Sounds like a great option to have available? Not every task I use LLMs for need immediate responses, and if I wasn't using local models for those things, getting a 50% discount and having to wait a day sounds like a fine tradeoff.

44. laborcontract ◴[11 Jul 25 14:08 UTC] No.44532342[source]▶

>>44527652 #

One open secret is that batch mode generations often take much less than 24 hours. I've done a lot of generations where I get my results within 5ish minutes.

replies(1): >>44537409 #

45. Deathmax ◴[11 Jul 25 14:39 UTC] No.44532647{3}[source]▶

>>44530805 #

Vertex's offering of Gemini very much does implicit caching, and has always been the case [1]. The recent addition of applying implicit cache hit discounts also works on Vertex, as long as you don't use the `global` endpoint and hit one of the regional endpoints.

[1]: http://web.archive.org/web/20240517173258/https://cloud.goog..., "By default Google caches a customer's inputs and outputs for Gemini models to accelerate responses to subsequent prompts from the customer. Cached contents are stored for up to 24 hours."

46. Workaccount2 ◴[11 Jul 25 14:48 UTC] No.44532762{6}[source]▶

>>44531095 #

No, 2.5 flash non-thinking was replaced with 2.5 flash lite, and 2.5 flash thinking had it's cost rebalanced (input price increased/output price decreased)

2.5 flash non-thinking doesn't exist anymore. People call it a price increase but it's just confusion about what Google did.

replies(1): >>44536758 #

47. briangriffinfan ◴[11 Jul 25 14:58 UTC] No.44532883{3}[source]▶

>>44528108 #

50% is my personal threshold for a discount going from not worth it to worth it.

48. XTXinverseXTY ◴[11 Jul 25 15:33 UTC] No.44533342[source]▶

>>44530084 #

This is an extremely common use case.

Reading your comment history: are you an LLM?

https://news.ycombinator.com/item?id=44531907

https://news.ycombinator.com/item?id=44531868

49. okdood64 ◴[11 Jul 25 17:39 UTC] No.44534982[source]▶

>>44530084 #

I don't understand the point you're making. This has been a commonly used offering since cloud blew up.

https://aws.amazon.com/ec2/spot/

50. okdood64 ◴[11 Jul 25 17:40 UTC] No.44534996{3}[source]▶

>>44530624 #

I'll take it further. Regular cloud compute have batch workload capabilities at cheaper rates, as well since forever.

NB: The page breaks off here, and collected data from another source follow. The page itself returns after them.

-- ==== Sys2Proof/Tests/Slice0.lean ====
section
/-! SUPPORT. The model's own tests. Expected values come from spec/95_test_vectors.md (§ named at each) or are written out
from the encodings of R24 and R25; the `witness_` theorems meet the hypotheses of the statements. -/

open Sys2Proof Sys2Proof.Machine

namespace Sys2Proof.Tests

/-- A state with no further steps. -/
def regs (r : Word7) (y : Syn3) : State := ⟨r, y, []⟩

/-- The outputs after a step that answers a next state. -/
def outputsAfter : Host.Outcome State Fault Refusal → Option Outputs
  | .next t => some t.outputs
  | _ => none

/-- The outputs after one command word. -/
def after (r : Word7) (y : Syn3) (w : Nat) : Option Outputs := outputsAfter (step ((regs r y).withFetchWord 17 w))

/-! ### Decoding: words written out as B, A, asel, op (R24, R25) -/

theorem test_decode_encode_word : decodeTableWord 24 0b00000000001101000 = some (.encode (.word 0b0001101#7) 0) := by
  decide
theorem test_decode_encode_ignored_fields :
    decodeTableWord 24 0b10101010001111000 = some (.encode (.word 0b0001111#7) 0b1010101#7) := by decide
theorem test_decode_corrupt_word :
    decodeTableWord 24 0b01101000010010001 = some (.corrupt (.word 0b0010010#7) 0b0110100#7) := by decide
theorem test_decode_corrupt_res : decodeTableWord 24 0b00000011111111101 = some (.corrupt (.res 0x7F#7) 1#7) := by
  decide
theorem test_decode_syndrome_word : decodeTableWord 24 0b00000001000100010 = some (.syndrome (.word 0b1000100#7) 0) := by
  decide
theorem test_decode_decode_res : decodeTableWord 24 0b00000000000000111 = some (.decode (.res 0) 0) := by decide
theorem test_decode_rejects_18_bits : decodeWord 0b100000000000000000 = .error .widerThan17Bits := by rfl
theorem test_encode_corrupt : encode (.corrupt (.res 0) 0b0000100#7) = 0x01005#17 := by decide

/-! ### Well-formedness: one ill-formed command for each check -/

theorem test_wf_accepts : (Instr.encode (.word 0x0F#7) 0).wellFormed = true := by decide
theorem test_wf_refuses_encode_high_bits : (Instr.encode (.word 0x10#7) 0).wellFormed = false := by decide
theorem test_wf_refuses_encode_res_field : (Instr.encode (.res 1) 0).wellFormed = false := by decide
theorem test_wf_refuses_encode_b : (Instr.encode (.word 0) 1).wellFormed = false := by decide
theorem test_wf_refuses_corrupt_res_field : (Instr.corrupt (.res 1) 0).wellFormed = false := by decide
theorem test_wf_refuses_syndrome_res_field : (Instr.syndrome (.res 1) 0).wellFormed = false := by decide
theorem test_wf_refuses_syndrome_b : (Instr.syndrome (.word 0) 1).wellFormed = false := by decide
theorem test_wf_refuses_decode_res_field : (Instr.decode (.res 1) 0).wellFormed = false := by decide
theorem test_wf_refuses_decode_b : (Instr.decode (.word 0) 1).wellFormed = false := by decide

/-! ### One step of each operation (95_test_vectors.md §2) -/

theorem test_encode_ignores_a_high_bits : after 0x2B 5 0x003E8 = some ⟨0x4D, 5, 2, true, 0xD⟩ := by decide
theorem test_encode_res : after 0x49 0 0x00004 = some ⟨0x19, 0, 7, false, 0x9⟩ := by decide
theorem test_corrupt_word : after 0x33 6 0x0D091 = some ⟨0x26, 6, 3, true, 0x6⟩ := by decide
theorem test_corrupt_res_ignores_a : after 0x4D 0 0x007FD = some ⟨0x4C, 0, 7, false, 0xC⟩ := by decide
theorem test_syndrome_word : after 0x4D 0 0x0001A = some ⟨0x4D, 4, 6, true, 0xD⟩ := by decide
theorem test_syndrome_res : after 0x49 0 0x00006 = some ⟨0x49, 5, 2, true, 0x9⟩ := by decide
theorem test_decode_miscorrects_double_error : after 0x03 0 0x00007 = some ⟨0x43, 4, 6, true, 0x3⟩ := by decide
theorem test_decode_zero_is_reset : after 0x6A 1 0x00003 = some ⟨0x00, 0, 7, false, 0x0⟩ := by decide

/-! ### Reset, idle, priority (95_test_vectors.md §2.6), unknown inputs (R63) -/

theorem test_reset_step : outputsAfter (step ⟨0x49, 5, [.driven true false 0]⟩) = some ⟨0x00, 0, 7, false, 0x0⟩ := by
  decide
theorem test_reset_discards_command :
    outputsAfter (step ⟨0x49, 5, [.driven true true 0x00078#17]⟩) = some ⟨0x00, 0, 7, false, 0x0⟩ := by decide
theorem test_idle_step :
    outputsAfter (step ⟨0x49, 5, [.driven false false 0x00007#17]⟩) = some ⟨0x49, 5, 2, true, 0x9⟩ := by decide

/-- Inputs with one unknown line of `cmd`. -/
def oneUnknownLine : StepInput := { StepInput.command 0 with cmd := (driveCmd 0).set 16 .unknown }

theorem test_unknown_line_refused : step ⟨0, 0, [oneUnknownLine]⟩ = .refused .unknownInput := by rfl

/-! ### The assembler (R29, R30; 95_test_vectors.md §3) -/

theorem test_asm_corrupt_line :
    parseLine ['C', 'O', 'R', 'R', 'U', 'P', 'T', ' ', 'R', 'E', 'S', ',', ' ', '#', '0', 'x', '2', '0', ' ', ';', 'x'] =
      .ok (some (.corrupt .res 0x20)) := by rfl
theorem test_asm_two_lines :
    assembleText ['L', 'O', 'A', 'D', ' ', '#', '0', 'x', '1', '9', '\n', 'N', 'O', 'P'] =
      .ok [.command 0x000C9#17, .driven false false 0] := by rfl
theorem test_asm_binary_literal : parseImm? ['#', '0', 'b', '1', '0', '0', '1', '1', '0', '1'] = some 0x4D := by rfl
theorem test_asm_hex_digits : ['0', '9', 'A', 'F', 'a', 'f', 'G', '/'].map literalDigit? =
    [some 0, some 9, some 10, some 15, some 10, some 15, none, none] := by decide
theorem test_asm_too_wide : assemble (.encode (.imm 0x1D)) = .error .immediateTooWide := by rfl
theorem test_asm_rejects_decimal : parseLine ['L', 'O', 'A', 'D', ' ', '#', '5'] = .error .notALine := by rfl

/-! ### Witnesses: a state and operands that meet each statement's hypotheses -/

theorem witness_StepDispatchesAsSpecified :
    ((0x00#7 : Word7) = if (0x1FC00#17 : Cmd).getLsbD 2 then 0x55#7 else (0x1FC00#17 : Cmd).extractLsb' 3 7) ∧
    ((0x55#7 : Word7) = if (0x1FFFF#17 : Cmd).getLsbD 2 then 0x55#7 else (0x1FFFF#17 : Cmd).extractLsb' 3 7) ∧
    ((0x7F#7 : Word7) = (0x1FFFF#17 : Cmd).extractLsb' 10 7) := by decide

theorem witness_StepRunsTheDecodedCommand :
    (StepInput.command 0x1FFFF#17).sample = some ⟨false, true, 0x1FFFF#17⟩ ∧
    decodeTableWord 24 0x1FFFF = some (.decode (.res 0x7F#7) 0x7F#7) ∧
    decodeTableWord 17 0 = some (.encode (.word 0) 0) := by decide

theorem witness_UnknownInputsAreRefused :
    ({ StepInput.command 0 with rst := .unknown } : StepInput).rst = .unknown ∧
    ({ StepInput.command 0 with issue := .unknown } : StepInput).issue = .unknown ∧
    oneUnknownLine.cmd[(16 : Fin 17)] = .unknown ∧ ((driveCmd 0).set 0 .unknown)[(0 : Fin 17)] = .unknown ∧
    ((StepInput.command 0).rst ≠ .unknown ∧ (StepInput.command 0).issue ≠ .unknown ∧
      ∀ k : Fin 17, (StepInput.command 0).cmd[k] ≠ .unknown) := by decide

theorem witness_SyndromeFollowsTheParityChecks : (0x7F#7 : Word7) = Codec.encode 0xF#4 := by decide

theorem witness_EncodeThenDecodeRoundTrips : Source.word 0x0F#7 = .word ((0xF#4 : Nibble).setWidth 7) := by decide

theorem witness_SingleErrorsAreCorrected :
    operandX (.res 0) (regs 0x4C 0) = Codec.encode 0xD#4 ^^^ 1#7 <<< (0 : Fin 7).val ∧
    operandX (.word 0x0D#7) (regs 0 0) = Codec.encode 0xD#4 ^^^ 1#7 <<< (6 : Fin 7).val := by decide

theorem witness_DecodeIsTheNearestCodeword : popcount (Codec.encode 0#4 ^^^ operandX (.word 0x40#7) (regs 0 0)) ≤ 1 := by
  decide

theorem witness_DecodingFailsExactlyBeyondOneError :
    (operandX (.res 0) (regs 0x4E 0) = Codec.encode 0xD#4 ^^^ 0x03#7 ∧ popcount (0x03#7 : Word7) = 2 ∧
      Codec.syndrome 0x03#7 ≠ 0b000#3) ∧
    (operandX (.word 0x32#7) (regs 0 0) = Codec.encode 0xD#4 ^^^ 0x7F#7 ∧ 2 ≤ popcount (0x7F#7 : Word7) ∧
      (0x7F#7 : Word7) ≠ 0 ∧ ∃ d' : Nibble, (0x7F#7 : Word7) = Codec.encode d') ∧
    (operandX (.word 0x4D#7) (regs 0 0) = Codec.encode 0xD#4 ^^^ 0x00#7 ∧ popcount (0x00#7 : Word7) ≤ 1) := by decide

theorem witness_DataBitsAreRecovered :
    operandX (.res 0) (regs 0x4E 0) = Codec.encode 0xD#4 ^^^ 0x03#7 ∧ Codec.decode 0x4E#7 ≠ Codec.encode 0xD#4 := by
  decide

theorem witness_TwoBitErrorsLookLikeOneBitErrors :
    popcount (0x03#7 : Word7) = 2 ∧ operandX (.word 0x4E#7) (regs 0 0) = Codec.encode 0xD#4 ^^^ 0x03#7 ∧
    operandX (.res 0) (regs 0x0D 0) = Codec.encode 0xD#4 ^^^ 0x40#7 ∧
    operandX (.res 0) (regs 0x32 0) = Codec.encode 0xD#4 ^^^ Codec.encode 0xF#4 ∧
    (Codec.encode 0xD#4 ^^^ 0x03#7 = Codec.encode 0xE#4 ^^^ 0x40#7 ∧ popcount (0x40#7 : Word7) = 1 ∧
      operandX (.res 0) (regs 0x4E 0) = Codec.encode 0xE#4 ^^^ 0x40#7) := by decide

theorem witness_EncodeOperation :
    (0x1FFFC#17 : Cmd).extractLsb' 0 2 = 0b00#2 ∧ 0xF ≤ 0xF ∧
    (operandX (.word 0x7D#7) (regs 0 0)).extractLsb' 0 4 = (operandX (.word 0x0D#7) (regs 0 0)).extractLsb' 0 4 := by
  decide

theorem witness_CorruptOperation :
    (0x1FFFD#17 : Cmd).extractLsb' 0 2 = 0b01#2 ∧ 0x7F ≤ 0x7F ∧ 0 ≤ 0x7F ∧
    Codec.syndrome (operandX (.word 0x4D#7) (regs 0 0)) = 0b000#3 ∧ (regs 0x4D 0).res = 0x4D#7 := by decide

theorem witness_SyndromeOperation :
    (0x1FFFE#17 : Cmd).extractLsb' 0 2 = 0b10#2 ∧ 0x7F ≤ 0x7F ∧
    operandX (.res 0) (regs 0x7F 0) = Codec.encode 0xF#4 ∧
    operandX (.word 0x49#7) (regs 0 0) = Codec.encode 0xD#4 ^^^ 0x04#7 ∧ (regs 0x49 0).res = 0x49#7 := by decide

theorem witness_DecodeOperation :
    (0x1FFFF#17 : Cmd).extractLsb' 0 2 = 0b11#2 ∧ 0x7F ≤ 0x7F ∧ operandX (.res 0) (regs 0x7F 0) = Codec.encode 0xF#4 ∧
    (4 ≤ (4 : Fin 7).val ∧ operandX (.word 0x5D#7) (regs 0 0) = Codec.encode 0xD#4 ^^^ 1#7 <<< (4 : Fin 7).val) ∧
    (popcount (0x60#7 : Word7) = 2 ∧ operandX (.word 0x2D#7) (regs 0 0) = Codec.encode 0xD#4 ^^^ 0x60#7) ∧
    (regs 0x49 0).res = 0x49#7 := by decide

theorem witness_EveryCommandWordIsLegal :
    ((0x003E8#17 : Cmd).extractLsb' 0 2 = (0x15468#17 : Cmd).extractLsb' 0 2 ∧
      (0x003E8#17 : Cmd).getLsbD 2 = (0x15468#17 : Cmd).getLsbD 2 ∧ (0x003E8#17 : Cmd).extractLsb' 0 2 = 0b00#2 ∧
      (0x003E8#17 : Cmd).extractLsb' 3 4 = (0x15468#17 : Cmd).extractLsb' 3 4 ∧
      (0x003E8#17 : Cmd).extractLsb' 0 2 ≠ 0b01#2) ∧
    ((0x007FD#17 : Cmd).extractLsb' 0 2 = (0x00405#17 : Cmd).extractLsb' 0 2 ∧
      (0x007FD#17 : Cmd).getLsbD 2 = (0x00405#17 : Cmd).getLsbD 2 ∧ (0x007FD#17 : Cmd).getLsbD 2 = true ∧
      (0x007FD#17 : Cmd).extractLsb' 10 7 = (0x00405#17 : Cmd).extractLsb' 10 7) ∧
    (encode (.encode (.res 0) 0)).getLsbD 2 = true ∧ (encode (.encode (.res 0) 0)).extractLsb' 0 2 = 0b00#2 ∧
    (encode (.encode (.res 0) 0)).extractLsb' 0 2 ≠ 0b01#2 := by decide

theorem witness_EveryCommandWordIsLegal_assembled :
    assemble (.encode .res) = .ok (.issue (.encode (.res 0) 0)) := by rfl

theorem witness_OperandAssembly : (Instr.syndrome (.word 0x7F#7) 0x7F#7).source.asel = false ∧
    (Instr.decode (.word 0) 0).source.asel = false := by decide

theorem witness_OutputsFollowTheRegisters : Codec.syndrome 0x40#7 = (regs 0 4).syn ∧ Codec.syndrome 0x7F#7 = (regs 0 0).syn := by
  decide

theorem witness_NextCommandSeesTheNewResult : (0x00004#17 : Cmd).getLsbD 2 = true ∧ (0x1FFFF#17 : Cmd).getLsbD 2 = true := by
  decide

theorem witness_OnlyTheNamedStepsWrite :
    step ⟨0x49, 0, [.command 0x00007#17]⟩ = .next (regs 0x4D 5) ∧ (regs 0x4D 5).res ≠ 0x49#7 ∧ (regs 0x4D 5).syn ≠ 0 :=
  ⟨by rfl, by decide, by decide⟩

theorem witness_AssemblerEmitsExactlyTheWellFormed : (Instr.corrupt (.word 0x7F#7) 0x7F#7).wellFormed = true := by decide

theorem witness_PseudoInstructions : 0x7F ≤ 0x7F ∧ 0x00 ≤ 0x7F := by decide

theorem witness_BinaryLiteralsAreMostSignificantFirst : [true, false] ≠ [] := by decide
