-- ==== Sys2Proof/Machine/Flags.lean ====
section
/-! DEFINITION. The one-bit conditions of the core (R41): the phase and the SR's select (R89, R90), the transaction selector
(R66), and the two rules that move the read-back phase (R125, R126). -/

namespace Sys2Proof.Machine

open Sys2Proof

/-- Is the read-back machine in phase B: never in BASE (R89)? -/
def State.phaseB (s : State) : Bool := s.profile.readback && decide (s.rbPhase = .b)

/-- `phaseA` (R89). -/
def State.phaseA (s : State) : Bool := !s.phaseB

/-- `sel_cfg`, the SR's select (R90). -/
def State.selCfg (s : State) : Bool := decide (s.inp.code = 1#3) && s.phaseA

/-- `sel4 = {p, code}`, the selector of the transaction in progress (R66). -/
def State.sel4 (s : State) : SelectorWord := BitVec.ofBool s.phaseB ++ s.inp.code

/-- The other phase (R125). -/
def Phase.flip : Phase → Phase
  | .a => .b
  | .b => .a

/-- The phase after a deassertion: it flips while the enable bit remains set, that is when it is set in `s0`, before the
step, and in `s1`, after the SR's part of it (R125). -/
def phaseAfterDeassertion (s0 s1 : State) : Phase :=
  if s0.cfg.rbEn && s1.cfg.rbEn then s0.rbPhase.flip else s0.rbPhase

/-- The phase at the end of a step: A while the enable bit is clear (R126); BASE has no phase. -/
def State.phaseAtRest (s : State) : Phase :=
  if s.profile.readback && !s.cfg.rbEn then .a else s.rbPhase

end Sys2Proof.Machine
end

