-- ==== Sys2Proof/Machine/ClockEdges.lean ====
section
/-! DEFINITION. The meanings of the two clock edges, RISE (R146) and FALL (R147). -/

namespace Sys2Proof.Machine

open Sys2Proof

/-- RISE, the sample-phase edge: refused with the clock already high (R63, R146, R152). -/
def execRise (s : State) : Host.Outcome State Fault Refusal :=
  if s.inp.sck then .refused .riseWithClockHigh else .next (riseEffect s)

/-- FALL, the shift-phase edge: refused with the clock already low (R63, R147, R152). -/
def execFall (s : State) : Host.Outcome State Fault Refusal :=
  if s.inp.sck then .next (fallEffect s) else .refused .fallWithClockLow

end Sys2Proof.Machine
end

51. dekhn ◴[11 Jul 25 19:30 UTC] No.44536031{4}[source]▶

>>44528102 #

Yes, almost certainly in this case Google sees traffic die off when a data center is in the dark. Specifically, there is a diurnal cycle of traffic, and Google usually routes users to close-by resources. So, late at night, all those backends which were running hot doing low-latency replies to users in near-real-time can instead switch over to processing batches. When I built an idle cycle harvester at google, I thought most of hte free cycles would come from low-usage periods, but it turned out that some clusters were just massively underutilized and had free resources all 24 hours.

52. sunaookami ◴[11 Jul 25 21:03 UTC] No.44536758{7}[source]▶

>>44532762 #

They try to frame it as such but 2.5 Flash Lite is not the same as 2.5 Flash without thinking. It's worse.

53. ridgewell ◴[11 Jul 25 22:28 UTC] No.44537409{3}[source]▶

>>44532342 #

It can depend a lot on the shape of your batch to my understanding. A small batch job can be tasked out a lot quicker than a large batch job waiting for just the right moment where capacity fits.